CF1795F Blocking Chips
题意
给定一棵大小为 \(n\) 的树,有 \(k\) 个人,第 \(i\) 个人在节点 \(a_i\)。
从第 \(1\) 秒开始,依次操作第 \(1, 2, 3, \ldots, k, 1, 2, 3, \ldots, k, \ldots, k, \ldots\) 个人,把这个人移动到没有走过的点。
Sol
调了 \(3h\),给哥们整吐了。
不难想到二分答案时间,算出每个人走了多少步。
然后考虑如何 \(check\)。
记 \(f_i\) 表示当前节点往下还可以走多远。
\(g_i\) 表示当前节点需要往上走多远。
不难发现:\(f_x = \max f_v + 1\)。
注意到如果有多个节点需要往上走,或者当前节点也需要走,那么不合法。
把这几个条件判完就过了。
Code
#include <iostream>
#include <algorithm>
#include <cstdio>
#include <array>
#include <bitset>
#include <assert.h>
using namespace std;
#ifdef ONLINE_JUDGE
#define getchar() (p1 == p2 && (p2 = (p1 = buf) + fread(buf, 1, 1 << 21, stdin), p1 == p2) ? EOF : *p1++)
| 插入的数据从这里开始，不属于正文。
-- ==== Sys2Proof/Machine/Access.lean ====
section
/-! DEFINITION. The accesses of a core to LOC, CLU and EXT: alignment, range, spill redirection, bank gating, the store
buffer with its forwarding, held stores, poison, acquire and release (04; 11 R366; 14 R439; 15 R460). -/

namespace Sys2Proof.Machine

/-! ## LOC as its home (04 R135) -/

/-- The word of a core's LOC at an 8-byte aligned address. -/
def Core.locWord (c : Core) (a : Nat) : Word := BitVec.ofNat 64 (natOfBytes (cellsAt c.loc a 8))

/-- The word at address a noted as one that a fetch may still return (03 R80). -/
def Core.noteOld (c : Core) (a : Nat) : Core :=
  if a < c.codeLim then
    let old := Table.get [] c.oldWords a
    if old.contains (c.locWord a) then c else { c with oldWords := Table.set [] a (c.locWord a :: old) c.oldWords }
  else c

/-- Bytes written into a core's LOC: code words overwritten may still be fetched until the core discards them, and a word
written whole is no longer poisoned (15 R460). -/
def Core.writeLoc (c : Core) (a : Nat) (bytes : List Byte) : Core :=
  let first := a / 8
  let last := (a + bytes.length - 1) / 8
  let c := (List.range (last + 1 - first)).foldl (fun c k => c.noteOld (8 * (first + k))) c
  { c with
    loc := writeCells c.loc a bytes
    locPoison := c.locPoison.filter fun w => !(decide (a ≤ 8 * w) && decide (8 * w + 8 ≤ a + bytes.length)) }

/-- Whether a poisoned LOC word meets n bytes at a. -/
def Core.locPoisoned (c : Core) (a n : Nat) : Bool :=
  c.locPoison.any fun w => decide (w * 8 < a + n) && decide (a < w * 8 + 8)

/-! ## The store buffer (04 R138) -/

/-- The byte at an address of a core's LOC that the youngest entry of a store buffer holds, if one does. -/
def forwardByte (sb : List SbEntry) (lid a : Nat) : Option Byte :=
  sb.foldl (fun r e =>
    match e with
    | .store l b bytes => if l = lid ∧ b ≤ a ∧ a < b + bytes.length then bytes[a - b]? else r
    | .atomic .. => r) none

/-- Whether a buffered atomic meets n bytes at an address of a core's LOC. -/
def atomicPending (sb : List SbEntry) (lid a n : Nat) : Bool :=
  sb.any fun e =>
    match e with
    | .atomic _ l b w _ _ => l == lid && decide (b < a + n) && decide (a < b + w)
    | .store .. => false

/-- The bytes that a load of a core returns: for each the youngest buffered store, else its home (04 R136). -/
def loadBytes (s : State) (sb : List SbEntry) (lid a : Nat) : Nat → List Byte
  | 0 => []
  | n + 1 => (forwardByte sb lid a).getD (Table.get 0 (s.core lid).loc a) :: loadBytes s sb lid (a + 1) n

/-- Whether every byte of a load comes from the store buffer. -/
def allForwarded (sb : List SbEntry) (lid a n : Nat) : Bool :=
  (List.range n).all fun k => (forwardByte sb lid (a + k)).isSome

/-- The order in which two cores are compared: role ids in a DET region, else logical ids (01 R37). -/
def State.serveKey (s : State) (lid : Nat) : Nat :=
  match s.regionOf lid with
  | some r => if (s.core lid).det then r.roleOf lid else lid
  | none => lid

/-- Choose of 12 R386 among the ready requesters: the oldest promoted one, else the lowest. -/
def chooseReq (s : State) (promo ready : List Nat) : Option Nat :=
  match promo.find? ready.contains with
  | some l => some l
  | none => ready.foldl (fun b l =>
      match b with
      | none => some l
      | some m => if s.serveKey l < s.serveKey m then some l else some m) none

/-- The ready requests that were not chosen are passed over; at 64 passes one is promoted (12 R386; 01 R31). -/
def passOver (chosen : Nat) (ready : List Nat) (reqs : Table AtomReq) : Table AtomReq × List Nat :=
  let reqs' := reqs.map fun (l, r) => if ready.contains l && l != chosen then (l, { r with pass := r.pass + 1 }) else (l, r)
  (reqs', (reqs'.filter fun p => ready.contains p.1 && p.1 != chosen && p.2.pass == 64).map (·.1))

/-- Whether a requester's region lets its requests be performed (08 R287). -/
def State.serves (s : State) (lid : Nat) : Bool :=
  match s.regionOf lid with
  | some r => r.st == .live || r.st == .draining
  | none => false

/-- The line of a request: its home core and line number. -/
def AtomReq.line (r : AtomReq) : Nat × Nat := (r.home, r.addr / 64)

/-- Whether the region that holds a core is LIVE (14 R426). -/
def State.coreLive (s : State) (lid : Nat) : Bool :=
  match s.regionOf lid with
  | some r => r.st == .live
  | none => false

/-- Whether a core runs a task: its region is LIVE and the commit token has reached it (01 R40), it is not halted, it has a
task, and no translation stall holds it (07 R242). -/
def State.runsTask (s : State) (lid : Nat) : Bool :=
  let c := s.core lid
  s.coreLive lid && c.live && !c.halted && !c.runq.isEmpty && !s.scalarStalls.any (·.lid == lid)

/-- Whether a core may issue its next instruction: it runs a task, no deferred trap stops its path (11 R370), and the held stores of
a path that has committed have all entered the store buffer of 16 entries (04 R138; 11 R368): those beyond are still in the
speculative store buffer. A fault that it could raise comes before what was decided for its region in this cycle (14 R427). -/
def State.canIssue (s : State) (lid : Nat) : Bool :=
  let c := s.core lid
  s.runsTask lid && (s.regionOf lid).all (·.mayDecide s 1) && ((c.spec.map (fun sp => sp.deferred.isNone)).getD true) && decide (c.sb.length ≤ 16)

/-- Whether a core still makes the plain access of a request: its instruction stands at the same word, or its oldest buffered store
is the same. -/
def State.wants (s : State) (lid : Nat) (r : AtomReq) : Bool :=
  let c := s.core lid
  if r.op = 1 then
    match c.sb with
    | .store home a _ :: _ => home == r.home && a == r.addr
    | _ => false
  else
    let inRpt := r.c == 1
    s.canIssue lid && (if inRpt then c.rptIssued else c.issued) && (c.execPc inRpt).setWidth 64 == r.b

/-- The engine without the plain accesses that nobody makes any more. -/
def State.engine (s : State) (cl : Nat) : Cluster :=
  let e := s.cluster cl
  { e with plain := e.plain.filter fun p => s.wants p.1 p.2 }

/-- Whether an engine may perform a request now: its line is hot, and its core's region lets it (12 R386). -/
def lineReady (s : State) (e : Cluster) (p : Nat × AtomReq) : Bool := e.hot.contains p.2.line && s.serves p.1

/-- The cores whose line requests an engine may perform now, plain accesses among them: a core has one at a time (12 R385, R386). -/
def readyLines (s : State) (e : Cluster) : List Nat :=
  let lines := (e.lines.filter (lineReady s e)).map (·.1)
  lines ++ ((e.plain.filter fun p => lineReady s e p && (Table.find e.lines p.1).isNone).map (·.1))

/-- The engine once it has chosen the request of a core among the ready ones: the others are passed over (12 R386). -/
def Cluster.chosen (e : Cluster) (l : Nat) (ready : List Nat) : Cluster :=
  let (lines, up) := passOver l ready e.lines
  let (plain, up') := passOver l (ready.filter fun k => (Table.find e.lines k).isNone) e.plain
  { e with
    lines := Table.erase l lines, plain := Table.erase l plain, linePromo := e.linePromo.filter (· != l) ++ up ++ up' }

/-- The engine once it has served a line: that line is the latest served. -/
def Cluster.served (e : Cluster) (l : Nat × Nat) : Cluster :=
  if e.hot.contains l then { e with hot := e.hot.erase l ++ [l] } else e

/-- A plain access of core lid to a word of LOC of core home as a request to the engine while its line is hot: performed in the
engine's order, the ready requests beside it passed over; none where another request is served first, of this core's own too
(12 R385, R386). -/
def State.plainAccess (s : State) (lid home a : Nat) : Option State :=
  let cl := clusterOf home
  let e := s.engine cl
  if !e.hot.contains (home, a / 64) then some s
  else
    let ready := lid :: (readyLines s e).filter (· != lid)
    if (Table.find e.lines lid).isNone && chooseReq s e.linePromo ready == some lid then
      some (s.setCluster cl ((e.chosen lid ready).served (home, a / 64)))
    else none

/-- A load of n bytes at their home in LOC of core lid; val is the TRAP_VAL of a poisoned word (15 R460). -/
def homeLoad (lid a n : Nat) (val : Word) : Op (List Byte) := do
  let s ← get
  let c := s.me
  if atomicPending c.sb lid a n then throw .pipe
  if (s.core lid).locPoisoned a n && !allForwarded c.sb lid a n then trapWith causePoison val
  let bytes := loadBytes s c.sb lid a n
  if allForwarded c.sb lid a n then return bytes
  match s.plainAccess s.cur lid a with
  | some s' =>
    set s'
    return bytes
  | none => throw (.turn lid a)

/-- The youngest held store of a speculative path that meets n bytes at a. -/
def heldOver (held : List (Nat × List Byte)) (a n : Nat) : Option (Nat × List Byte) :=
  held.reverse.find? fun h => decide (h.1 < a + n) && decide (a < h.1 + h.2.length)

/-- Bank b of LOC is address bits 15:13; an access to a gated bank waits (14 R439). -/
def bankGate (a : Nat) : Op Unit := do
  let c ← getMe
  waitUnless (!c.bankWait.getLsbD (a / 8192)) (waitVal 6 0 (a / 8192))

/-- A load of the core's own LOC that lies in range, within one bank (04 R136, R138; 11 R366; 14 R439). -/
def locLoad (a n : Nat) (val : Word) : Op (List Byte) := do
  bankGate a
  let s ← get
  match s.me.spec with
  | none => homeLoad s.cur a n val
  | some sp =>
    match heldOver sp.held a n with
    | none => homeLoad s.cur a n val
    | some (b, bytes) =>
      if b ≤ a ∧ a + n ≤ b + bytes.length then return (bytes.drop (a - b)).take n
      else throw (.wait (waitVal 7 sp.ch))

/-- An entry put into the store buffer; a full buffer stalls the core (04 R138). -/
def pushSb (e : SbEntry) : Op Unit := do
  let c ← getMe
  if 16 ≤ c.sb.length then throw .pipe
  modMe fun c => { c with sb := c.sb ++ [e] }

/-- A store to the core's own LOC that lies in range, within one bank: into the store buffer, or held on a speculative
path (04 R138; 11 R366). -/
def locStore (a : Nat) (bytes : List Byte) : Op Unit := do
  bankGate a
  let s ← get
  match s.me.spec with
  | none => pushSb (.store s.cur a bytes)
  | some sp =>
    if 32 ≤ sp.held.length then throw (.wait (waitVal 7 sp.ch))
    modMe fun c => { c with spec := some { sp with held := sp.held ++ [(a, bytes)] } }

/-! ## EXT through the slow scalar path (04 R132; 07 R233, R241, R242) -/

/-- The physical address of a scalar access to EXT; val is its TRAP_VAL (07 R241). -/
def extXlate (va : Int) (write : Bool) (val : Word) : Op Nat := do
  if va < 0 ∨ 2 ^ 57 ≤ va then trapWith causeTranslation val
  let s ← get
  let (job, root) := match s.regionOf s.cur with
    | some r => (r.job, s.rootOf r)
    | none => (0, 0)
  if s.frozenPage job va.toNat 1 then throw (.wait (waitVal 6 0))
  let (r, s') := scalarXlate s (s.portOf s.cur) job root va.toNat write
  set s'
  match r with
  | .leaf pa _ _ => return pa
  | .protection => trapWith causeProtection val
  | .poison => trapWith causePoison val
  | .notPresent => throw (.page causeTranslation va.toNat write val)

/-- A load of n bytes from EXT. -/
def extLoad (va : Int) (n : Nat) (val : Word) : Op (List Byte) := do
  let pa ← extXlate va false val
  match extRead (← get) pa n with
  | some b => return b
  | none => trapWith causePoison val

/-- A store of bytes to EXT. -/
def extStore (va : Int) (bytes : List Byte) (val : Word) : Op Unit := do
  let pa ← extXlate va true val
  match extWrite (← get) pa bytes with
  | some s => set s
  | none => trapWith causePoison val

/-! ## Effective addresses of LOC accesses (04 R125, R127, R128) -/

/-- Where an ldl, stl, vld or vst address leads. -/
inductive Target where
  | loc (a : Nat)
  | ext (va : Int)
  deriving DecidableEq, Repr

/-- The alignment check (04 R125): TRAP_VAL is the effective address. -/
def checkAlign (ea : Int) (n : Nat) : Op Unit :=
  if ea % n = 0 then pure () else trapWith causeAlign (trunc 64 ea)

/-- The range of LOC and the redirection of the spill area; a redirected access stalls on a speculative path (04 R127,
R128; 05 R179). -/
def resolveLoc (ea : Int) : Op Target := do
  let c ← getMe
  let lim : Int := c.spillLim.toNat * 8
  if ea < 0 then trapWith causeLocRange (trunc 64 ea)
  if c.spillBase.toNat < c.spillLim.toNat ∧ lim ≤ ea ∧ ea < lim + 2 ^ 24 then
    if !c.spillOvf.getLsbD 0 then trapWith causeSpill (trunc 64 ea)
    match c.spec with
    | some sp => throw (.wait (waitVal 7 sp.ch))
    | none => pure ()
    return .ext ((bitsOf c.spillOvf 12 45 * 4096 : Nat) + (ea - lim))
  if 65536 ≤ ea then trapWith causeLocRange (trunc 64 ea)
  return .loc ea.toNat

/-- A load through a resolved address; val is the TRAP_VAL of its traps. -/
def loadAt (t : Target) (n : Nat) (val : Word) : Op (List Byte) :=
  match t with
  | .loc a => locLoad a n val
  | .ext va => extLoad va n val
char buf[1 << 23], *p1 = buf, *p2 = buf, ubuf[1 << 23], *u = ubuf;
#endif
int read() {
int p = 0, flg = 1;
char c = getchar();
while (c < '0' || c > '9') {
if (c == '-') flg = -1;
c = getchar();
}
while (c >= '0' && c <= '9') {
p = p * 10 + c - '0';
c = getchar();
}
return p * flg;
}
void write(int x) {
if (x < 0) {
x = -x;
putchar('-');
}
if (x > 9) {
write(x / 10);
}
putchar(x % 10 + '0');
}
const int N = 2e5 + 5, M = 4e5 + 5;
namespace G {
array <int, N> fir;
array <int, M> nex, to;
int cnt = 1;
void add(int x, int y) {
cnt++;
nex[cnt] = fir[x];
to[cnt] = y;
fir[x] = cnt;
}
}
bitset <N> vis;
array <int, N> dis, f, g;
bool dfs(int x, int fa) {
int res = -1;
if (vis[x])
res = dis[x];
for (int i = G::fir[x]; i; i = G::nex[i]) {
if (G::to[i] == fa) continue;
bool tp = dfs(G::to[i], x);
if (!tp) return tp;
if (!vis[G::to[i]]) {
f[x] = max(f[x], f[G::to[i]] + 1);
continue;
}
if (~res && g[G::to[i]]) return false;
else if (g[G::to[i]]) res = g[G::to[i]] - 1;
}
if (!~res) return true;
vis[x] = 1;
if (res > f[x]) g[x] = res;
else g[x] = 0;
return (x == 1 ? !g[x] : 1);
}
array <int, N> idx;
bool check(int x, int n, int k) {
for (int i = 1; i <= n; i++)
dis[i] = vis[i] = f[i] = g[i] = 0;
for (int i = 1; i <= k; i++)
dis[idx[i]] = x / k, vis[idx[i]] = 1;
for (int i = 1; i <= x % k; i++)
dis[idx[i]]++;
return dfs(1, 0);
}
void solve() {
int n = read();
for (int i = 1; i <= n; i++)
G::fir[i] = 0;
G::cnt = 1;
for (int i = 2; i <= n; i++) {
int x = read(), y = read();
G::add(x, y), G::add(y, x);
}
int k = read();
for (int i = 1; i <= k; i++)
idx[i] = read();
int l = 0, r = n + 1;
int ans = 0;
while (l <= r) {
int mid = (l + r) >> 1;
if (check(mid, n, k)) ans = mid, l = mid + 1;
else r = mid - 1;
}
write(ans), puts("");
}
int main() {
int T = read();
while (T--) solve();
return 0;
}